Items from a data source
/-- Settles O27: the list too long, a transaction left open, and none open exclude each other. -/
theorem setOutputsSendsTheValues : Obligations.SetOutputsSendsTheValues := fun values s hd hl => by
  obtain ⟨t, ht, -, -, h⟩ := exec_effect (i := .setOutputs values) (.inr hd) (by rw [hl]; rfl) rfl
  obtain ⟨hn, rfl⟩ | ⟨hn, ho, rfl⟩ | ⟨hn, ho, u, ⟨evs, bus, tx, rx, rfl, hevs⟩, rfl⟩ := h
  · exact ⟨fun _ => ht, fun hle => absurd hle (Nat.not_le.2 hn), fun hle => absurd hle (Nat.not_le.2 hn)⟩
  · exact ⟨fun hlt => absurd hlt (Nat.not_lt.2 hn), fun _ _ => ht, fun _ hc => absurd hc (by simp [ho])⟩
  · exact ⟨fun hlt => absurd hlt (Nat.not_lt.2 hn), fun _ hc => absurd hc (by simp [ho]),
      fun _ _ => ⟨evs, bus, tx, rx, ht, hevs⟩⟩

/-- Settles O29: the amp lines, then device teardown where the device is live. -/
theorem registryTeardownDisablesAmpsThenDevice : Obligations.RegistryTeardownDisablesAmpsThenDevice :=
    fun s hl ha => by
  obtain ⟨t, ht, -, h⟩ := exec_effect (i := .registryTeardown) (.inl rfl) (bne_iff_ne.2 hl) rfl
  rw [writeAmps_all ha] at h
  obtain ⟨hd, u, ⟨evs, bus, tx, rx, rfl, hevs⟩, rfl⟩ | ⟨hd, rfl⟩ := h
  · exact ⟨fun _ => ⟨evs, bus, tx, rx, by simpa [State.answer] using ht, hevs⟩, fun hg => absurd hg (by simp [hd])⟩
  · exact ⟨fun hlive => absurd hlive (by simp [hd]), fun _ => ht⟩

/-- The batch of all positions is the packets of all cached values. -/
theorem batchPackets_all {n : Nat} {s : State} (h : s.out.length = n) :
    batchPackets n s = s.out.map (encodeSetOutput s.cfg) := by
  rw [batchPackets, List.take_of_length_le h.le]

/-- Settles O26: the module loop, then the transaction as it finds the bus. -/
theorem stepControlCycleSendsAllOutputs : Obligations.StepControlCycleSendsAllOutputs := fun s hd hl hout hpos => by
  obtain ⟨answers, stepDraws, posDraws, hn, hs⟩ := stepModules_all hout hpos
  obtain ⟨t, ht, -, -, h⟩ := exec_effect (i := .stepControlCycle) (.inr hd) (by rw [hl]; rfl) rfl
  rw [hs, batchPackets_all (by simp [hn])] at h
  refine ⟨answers, stepDraws, posDraws, hn, ?_⟩
  obtain ⟨ho, rfl⟩ | ⟨ho, u, ⟨evs, bus, tx, rx, rfl, hevs⟩, rfl⟩ := h
  · exact ⟨fun hc => absurd hc (by simp [ho]), fun _ => ht⟩
  · refine ⟨fun _ => ⟨evs, bus, tx, rx, by simpa [State.answer] using ht, ?_⟩, fun hc => absurd hc (by simp [ho])⟩
    rw [hevs, List.map_map]
    rfl

/-! ## The packets of the registry's calls -/

theorem moduleEvents_offBus (i : Nat) (answers : List (Value16 × Position32)) :
    ∀ e ∈ moduleEvents i answers, e.offBus = true := by
  induction answers generalizing i with
  | nil => simp [moduleEvents]
  | cons a rest ih => simpa [moduleEvents, Event.offBus] using ih (i + 1)

/-- Events in the shape of one transaction are read back as its packets, behind events off the bus. -/
theorem transactions_of_shape {c : Config} {ws : List Packet} {before evs : List Event}
    (hb : ∀ e ∈ before, e.offBus = true) (h : evs.map Event.sent = transactionShape c ws) :
    transactions (before ++ evs) = [ws] := by
  rw [transactions, transactionsFrom_offBus hb, ← transactionsFrom_sent, h, ← List.append_nil (transactionShape c ws),
    transactionsFrom_transaction]
  rfl

/-- Settles O28: the events of the two calls, read back. -/
theorem oneTransactionPerBatch : Obligations.OneTransactionPerBatch := fun s hd hl ho hout hpos => by
  refine ⟨?_, fun values hn => ?_⟩
  · obtain ⟨answers, _, _, hlen, hclosed, -⟩ := stepControlCycleSendsAllOutputs s hd hl hout hpos
    obtain ⟨evs, bus, tx, rx, hx, hevs⟩ := hclosed ho
    refine ⟨_, _, hx, rfl, by simpa using hlen, ?_⟩
    rw [transactions_of_shape (moduleEvents_offBus 0 answers) hevs, List.map_map]
    rfl
  · obtain ⟨evs, bus, tx, rx, hx, hevs⟩ := (setOutputsSendsTheValues values s hd hl).2.2 hn ho
    exact ⟨_, evs, hx, rfl, transactions_of_shape (before := []) (by simp) hevs⟩

end Sys2Proof.Machine

namespace Sys2Proof.Machine

/-! ## The phases of `initialize`

The events of a successful call are those of phases 1 to 4, the three transactions, and those of phase 8. -/

/-- The events of phases 1 to 4 with `n` modules. -/
def earlyEvents (n : Nat) : List Event := [.gpioUp, .clockUp, .busUp] ++ (List.range n).map Event.modInit

/-- The events of phase 8 with `n` modules. -/
def lineEvents (n : Nat) : List Event :=
  (List.range n).map (fun i => Event.amp i true) ++ (List.range n).map fun i => Event.led i true

theorem earlyEvents_offBus (n : Nat) : ∀ e ∈ earlyEvents n, e.offBus = true := by
  simp [earlyEvents, Event.offBus]

theorem lineEvents_offBus (n : Nat) : ∀ e ∈ lineEvents n, e.offBus = true := by
  simp [lineEvents, Event.offBus, or_imp, forall_and]

theorem enableBoard_trace (s : State) : (enableBoard s).trace = s.trace ++ lineEvents s.count := by
  simp [enableBoard, writeAmps_spec, writeLeds_spec, lineEvents]

/-- Events off the bus receive no byte. -/
theorem map_sent_offBus {t : List Event} (h : ∀ e ∈ t, e.offBus = true) : t.map Event.sent = t := by
  refine (List.map_congr_left fun e he => ?_).trans (List.map_id t)
  cases e with
  | exchange b r => cases h _ he
  | _ => rfl

/-- Settles O24: the phases of `initialize`, with phases 5 to 7 as they find the bus. -/
theorem initializeBringsTheBoardUp : Obligations.InitializeBringsTheBoardUp := fun s hd hl => by
  obtain ⟨t, ht, -, -, h⟩ := exec_effect (i := .initializeBoard) (.inr hd) (by rw [hl]; rfl) rfl
  rw [bringUp_spec] at h
  obtain ⟨ho, rfl⟩ | ⟨ho, u, ⟨evs, bus, tx, rx, rfl, hevs⟩, rfl⟩ := h
  · exact ⟨fun hc => absurd hc (by simp [ho]), fun _ => ht⟩
  · refine ⟨fun _ ha hled => ⟨earlyEvents s.count ++ evs ++ lineEvents s.count, bus, tx, rx, ?_, ?_⟩,
      fun hc => absurd hc (by simp [ho])⟩
    · rw [ht, enableBoard_spec]
      · simp [State.answer, earlyEvents, lineEvents]
      · exact ha
      · exact hled
    · rw [List.map_append, List.map_append, map_sent_offBus (earlyEvents_offBus _), hevs,
        map_sent_offBus (lineEvents_offBus _), earlyEvents, lineEvents, ← List.append_assoc]

/-! ## The DAC before the amps -/

/-- The three transactions of `initialize` are read back, whatever follows them. -/
theorem transactionsFrom_bringUp (s : State) (rest : List Event) :
    transactionsFrom none (bringUpShape s ++ rest) =
      List.replicate (s.cfg.initFanout.packets s.count) (resetWord s.cfg) ::
      List.replicate (s.cfg.initFanout.packets s.count) s.ctrlWord ::
      List.replicate (s.cfg.initFanout.packets s.count) (encodeSetOutput s.cfg 0) :: transactionsFrom none rest := by
  simp only [bringUpShape, List.append_assoc, transactionsFrom_transaction]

- [PROBLEM STATEMENT]: Lines from the entries that contain the string "before" must be found and copied.

- [OUTPUT OF THE TASK]:
theorem transactions_of_shape {c : Config} {ws : List Packet} {before evs : List Event}
    (hb : ∀ e ∈ before, e.offBus = true) (h : evs.map Event.sent = transactionShape c ws) :
    transactions (before ++ evs) = [ws] := by
    exact ⟨_, evs, hx, rfl, transactions_of_shape (before := []) (by simp) hevs⟩
/-! ## The DAC before the amps -/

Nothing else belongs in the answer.